Below are some entries. Count how many of their lines include "fmtset", then give that number only.

[Records Boundary: Start]

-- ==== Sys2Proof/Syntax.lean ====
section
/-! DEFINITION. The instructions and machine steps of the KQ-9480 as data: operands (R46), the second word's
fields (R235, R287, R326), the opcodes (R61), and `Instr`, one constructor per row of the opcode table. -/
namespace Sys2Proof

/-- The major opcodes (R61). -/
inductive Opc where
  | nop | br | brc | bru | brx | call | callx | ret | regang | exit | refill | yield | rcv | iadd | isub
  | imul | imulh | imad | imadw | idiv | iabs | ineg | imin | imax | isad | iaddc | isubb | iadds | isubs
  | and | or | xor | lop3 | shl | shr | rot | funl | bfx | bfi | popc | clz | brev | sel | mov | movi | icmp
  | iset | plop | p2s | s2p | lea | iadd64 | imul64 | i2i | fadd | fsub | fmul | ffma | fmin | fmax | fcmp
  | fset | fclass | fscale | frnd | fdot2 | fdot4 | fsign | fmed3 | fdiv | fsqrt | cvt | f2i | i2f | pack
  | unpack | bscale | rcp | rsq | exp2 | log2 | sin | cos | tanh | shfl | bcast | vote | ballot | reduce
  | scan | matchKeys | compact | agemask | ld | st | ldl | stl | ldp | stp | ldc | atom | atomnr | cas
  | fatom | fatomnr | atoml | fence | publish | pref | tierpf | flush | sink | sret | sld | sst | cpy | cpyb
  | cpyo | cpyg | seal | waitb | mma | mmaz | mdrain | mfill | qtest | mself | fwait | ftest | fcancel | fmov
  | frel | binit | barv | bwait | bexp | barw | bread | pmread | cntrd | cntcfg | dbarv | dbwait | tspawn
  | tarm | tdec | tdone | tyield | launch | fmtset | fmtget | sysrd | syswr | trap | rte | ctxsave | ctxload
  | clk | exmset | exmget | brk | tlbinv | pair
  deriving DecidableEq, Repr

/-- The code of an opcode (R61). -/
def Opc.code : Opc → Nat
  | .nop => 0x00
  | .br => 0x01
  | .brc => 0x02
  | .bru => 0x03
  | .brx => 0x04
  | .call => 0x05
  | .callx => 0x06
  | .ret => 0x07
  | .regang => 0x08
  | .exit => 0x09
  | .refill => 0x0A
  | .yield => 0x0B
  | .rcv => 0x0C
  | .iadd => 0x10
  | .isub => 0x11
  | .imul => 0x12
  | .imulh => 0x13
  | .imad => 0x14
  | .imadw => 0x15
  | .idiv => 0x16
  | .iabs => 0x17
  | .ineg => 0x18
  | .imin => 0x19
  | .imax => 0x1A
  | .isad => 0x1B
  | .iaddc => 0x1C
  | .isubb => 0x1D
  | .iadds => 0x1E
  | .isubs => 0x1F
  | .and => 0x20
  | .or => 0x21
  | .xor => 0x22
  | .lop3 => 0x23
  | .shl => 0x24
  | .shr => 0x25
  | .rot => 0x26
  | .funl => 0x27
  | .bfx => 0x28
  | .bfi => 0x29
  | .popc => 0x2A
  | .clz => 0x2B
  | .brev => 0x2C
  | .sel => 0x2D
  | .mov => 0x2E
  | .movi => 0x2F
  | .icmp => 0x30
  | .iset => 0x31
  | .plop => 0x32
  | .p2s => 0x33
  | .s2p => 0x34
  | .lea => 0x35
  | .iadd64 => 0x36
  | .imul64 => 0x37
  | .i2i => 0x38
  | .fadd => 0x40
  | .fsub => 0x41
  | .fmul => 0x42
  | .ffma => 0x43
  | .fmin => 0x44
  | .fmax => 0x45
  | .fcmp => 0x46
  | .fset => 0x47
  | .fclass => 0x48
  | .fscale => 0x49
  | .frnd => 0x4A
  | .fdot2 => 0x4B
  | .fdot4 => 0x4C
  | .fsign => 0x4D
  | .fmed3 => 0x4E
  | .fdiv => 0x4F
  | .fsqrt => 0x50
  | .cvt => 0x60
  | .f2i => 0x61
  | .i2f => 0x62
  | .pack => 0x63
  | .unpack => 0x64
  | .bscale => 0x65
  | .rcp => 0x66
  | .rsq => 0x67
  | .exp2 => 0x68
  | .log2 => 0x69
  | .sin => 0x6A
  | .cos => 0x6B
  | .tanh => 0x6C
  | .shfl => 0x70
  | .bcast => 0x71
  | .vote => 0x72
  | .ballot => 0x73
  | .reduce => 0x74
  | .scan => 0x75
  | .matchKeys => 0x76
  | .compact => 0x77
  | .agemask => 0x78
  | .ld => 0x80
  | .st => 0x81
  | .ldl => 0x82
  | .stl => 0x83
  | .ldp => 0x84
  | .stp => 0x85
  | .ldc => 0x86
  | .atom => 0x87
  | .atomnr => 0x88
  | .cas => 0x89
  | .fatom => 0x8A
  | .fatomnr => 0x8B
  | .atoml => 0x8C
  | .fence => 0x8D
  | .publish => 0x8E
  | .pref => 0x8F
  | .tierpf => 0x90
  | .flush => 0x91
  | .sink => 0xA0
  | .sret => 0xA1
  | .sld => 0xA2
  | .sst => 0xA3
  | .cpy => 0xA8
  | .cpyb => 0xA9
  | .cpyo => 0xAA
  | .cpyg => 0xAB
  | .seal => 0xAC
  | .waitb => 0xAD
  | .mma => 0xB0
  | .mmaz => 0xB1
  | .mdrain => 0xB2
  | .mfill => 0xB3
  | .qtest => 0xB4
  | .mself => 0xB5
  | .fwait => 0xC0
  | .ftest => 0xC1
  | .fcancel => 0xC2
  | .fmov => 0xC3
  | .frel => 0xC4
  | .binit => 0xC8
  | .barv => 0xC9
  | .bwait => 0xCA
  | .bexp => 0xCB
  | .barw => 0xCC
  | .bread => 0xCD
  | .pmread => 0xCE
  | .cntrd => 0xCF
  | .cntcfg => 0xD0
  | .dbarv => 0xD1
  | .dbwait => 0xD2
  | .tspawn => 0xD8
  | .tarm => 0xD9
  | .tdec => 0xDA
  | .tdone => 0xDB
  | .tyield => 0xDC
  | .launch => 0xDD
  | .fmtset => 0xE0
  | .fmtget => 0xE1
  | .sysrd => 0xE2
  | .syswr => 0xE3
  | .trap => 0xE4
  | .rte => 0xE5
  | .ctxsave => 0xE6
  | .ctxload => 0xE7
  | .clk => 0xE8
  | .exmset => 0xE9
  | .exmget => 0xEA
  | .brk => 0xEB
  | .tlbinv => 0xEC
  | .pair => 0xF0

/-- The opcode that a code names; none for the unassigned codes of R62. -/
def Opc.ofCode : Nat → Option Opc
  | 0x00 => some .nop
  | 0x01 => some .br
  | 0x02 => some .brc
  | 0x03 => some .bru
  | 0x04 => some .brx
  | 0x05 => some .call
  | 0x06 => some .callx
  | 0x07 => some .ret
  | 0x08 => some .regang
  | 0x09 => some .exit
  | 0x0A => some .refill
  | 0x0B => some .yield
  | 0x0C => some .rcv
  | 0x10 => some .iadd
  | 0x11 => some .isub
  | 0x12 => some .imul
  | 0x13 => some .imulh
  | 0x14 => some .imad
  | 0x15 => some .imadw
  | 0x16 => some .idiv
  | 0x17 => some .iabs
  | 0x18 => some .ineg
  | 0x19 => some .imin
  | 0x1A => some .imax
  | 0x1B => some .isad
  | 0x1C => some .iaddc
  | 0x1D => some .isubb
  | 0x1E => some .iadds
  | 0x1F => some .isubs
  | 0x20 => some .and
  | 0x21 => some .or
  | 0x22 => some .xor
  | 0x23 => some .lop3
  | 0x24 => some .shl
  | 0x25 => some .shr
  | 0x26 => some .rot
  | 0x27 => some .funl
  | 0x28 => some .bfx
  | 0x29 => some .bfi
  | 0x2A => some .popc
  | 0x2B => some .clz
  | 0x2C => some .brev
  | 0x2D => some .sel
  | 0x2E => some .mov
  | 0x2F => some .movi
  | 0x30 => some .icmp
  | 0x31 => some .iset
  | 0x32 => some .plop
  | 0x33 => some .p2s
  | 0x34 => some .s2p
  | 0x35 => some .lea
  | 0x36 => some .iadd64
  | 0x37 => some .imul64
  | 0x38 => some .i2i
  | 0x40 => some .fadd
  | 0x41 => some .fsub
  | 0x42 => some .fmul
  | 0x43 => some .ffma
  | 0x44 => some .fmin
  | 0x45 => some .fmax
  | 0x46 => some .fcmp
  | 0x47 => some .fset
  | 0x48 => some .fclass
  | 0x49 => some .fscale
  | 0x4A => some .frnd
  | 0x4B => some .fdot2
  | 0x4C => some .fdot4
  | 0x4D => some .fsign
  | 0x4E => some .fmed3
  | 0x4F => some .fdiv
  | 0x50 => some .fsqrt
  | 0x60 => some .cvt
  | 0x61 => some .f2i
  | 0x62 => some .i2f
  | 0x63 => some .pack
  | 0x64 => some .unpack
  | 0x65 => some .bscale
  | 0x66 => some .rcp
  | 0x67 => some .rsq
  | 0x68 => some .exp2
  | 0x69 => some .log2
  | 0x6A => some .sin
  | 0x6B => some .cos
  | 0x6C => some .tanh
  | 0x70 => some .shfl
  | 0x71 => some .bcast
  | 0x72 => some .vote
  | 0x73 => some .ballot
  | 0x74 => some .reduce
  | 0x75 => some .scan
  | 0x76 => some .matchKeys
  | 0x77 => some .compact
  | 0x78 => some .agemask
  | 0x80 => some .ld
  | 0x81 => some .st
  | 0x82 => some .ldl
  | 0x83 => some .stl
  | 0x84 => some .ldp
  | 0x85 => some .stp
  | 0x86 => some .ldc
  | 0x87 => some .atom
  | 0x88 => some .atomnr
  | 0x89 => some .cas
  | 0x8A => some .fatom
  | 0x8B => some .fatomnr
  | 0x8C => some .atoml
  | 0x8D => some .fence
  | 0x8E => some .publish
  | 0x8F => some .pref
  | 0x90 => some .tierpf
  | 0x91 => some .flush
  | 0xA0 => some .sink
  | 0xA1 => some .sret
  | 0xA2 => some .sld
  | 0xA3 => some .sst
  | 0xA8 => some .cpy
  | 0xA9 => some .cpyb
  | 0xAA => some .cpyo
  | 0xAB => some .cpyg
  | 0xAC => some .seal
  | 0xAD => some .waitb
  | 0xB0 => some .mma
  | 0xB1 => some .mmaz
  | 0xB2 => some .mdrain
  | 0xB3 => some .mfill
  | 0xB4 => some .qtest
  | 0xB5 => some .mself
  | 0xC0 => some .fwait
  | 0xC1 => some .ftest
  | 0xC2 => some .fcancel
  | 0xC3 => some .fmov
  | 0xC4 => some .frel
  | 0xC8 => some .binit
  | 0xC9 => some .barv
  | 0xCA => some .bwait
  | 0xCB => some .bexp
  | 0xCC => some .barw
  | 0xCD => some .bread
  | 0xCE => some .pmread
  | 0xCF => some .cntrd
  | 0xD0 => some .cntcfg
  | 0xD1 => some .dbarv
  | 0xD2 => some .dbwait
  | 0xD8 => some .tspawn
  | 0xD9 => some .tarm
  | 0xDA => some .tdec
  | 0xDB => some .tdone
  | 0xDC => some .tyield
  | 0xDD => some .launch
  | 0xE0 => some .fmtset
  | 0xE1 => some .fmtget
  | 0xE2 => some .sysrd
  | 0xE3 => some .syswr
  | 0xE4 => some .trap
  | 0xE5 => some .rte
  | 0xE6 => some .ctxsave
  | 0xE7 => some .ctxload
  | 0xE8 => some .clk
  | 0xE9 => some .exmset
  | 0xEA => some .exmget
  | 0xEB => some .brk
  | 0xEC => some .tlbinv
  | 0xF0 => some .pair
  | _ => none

[Records Boundary: End]

> [Written response]
3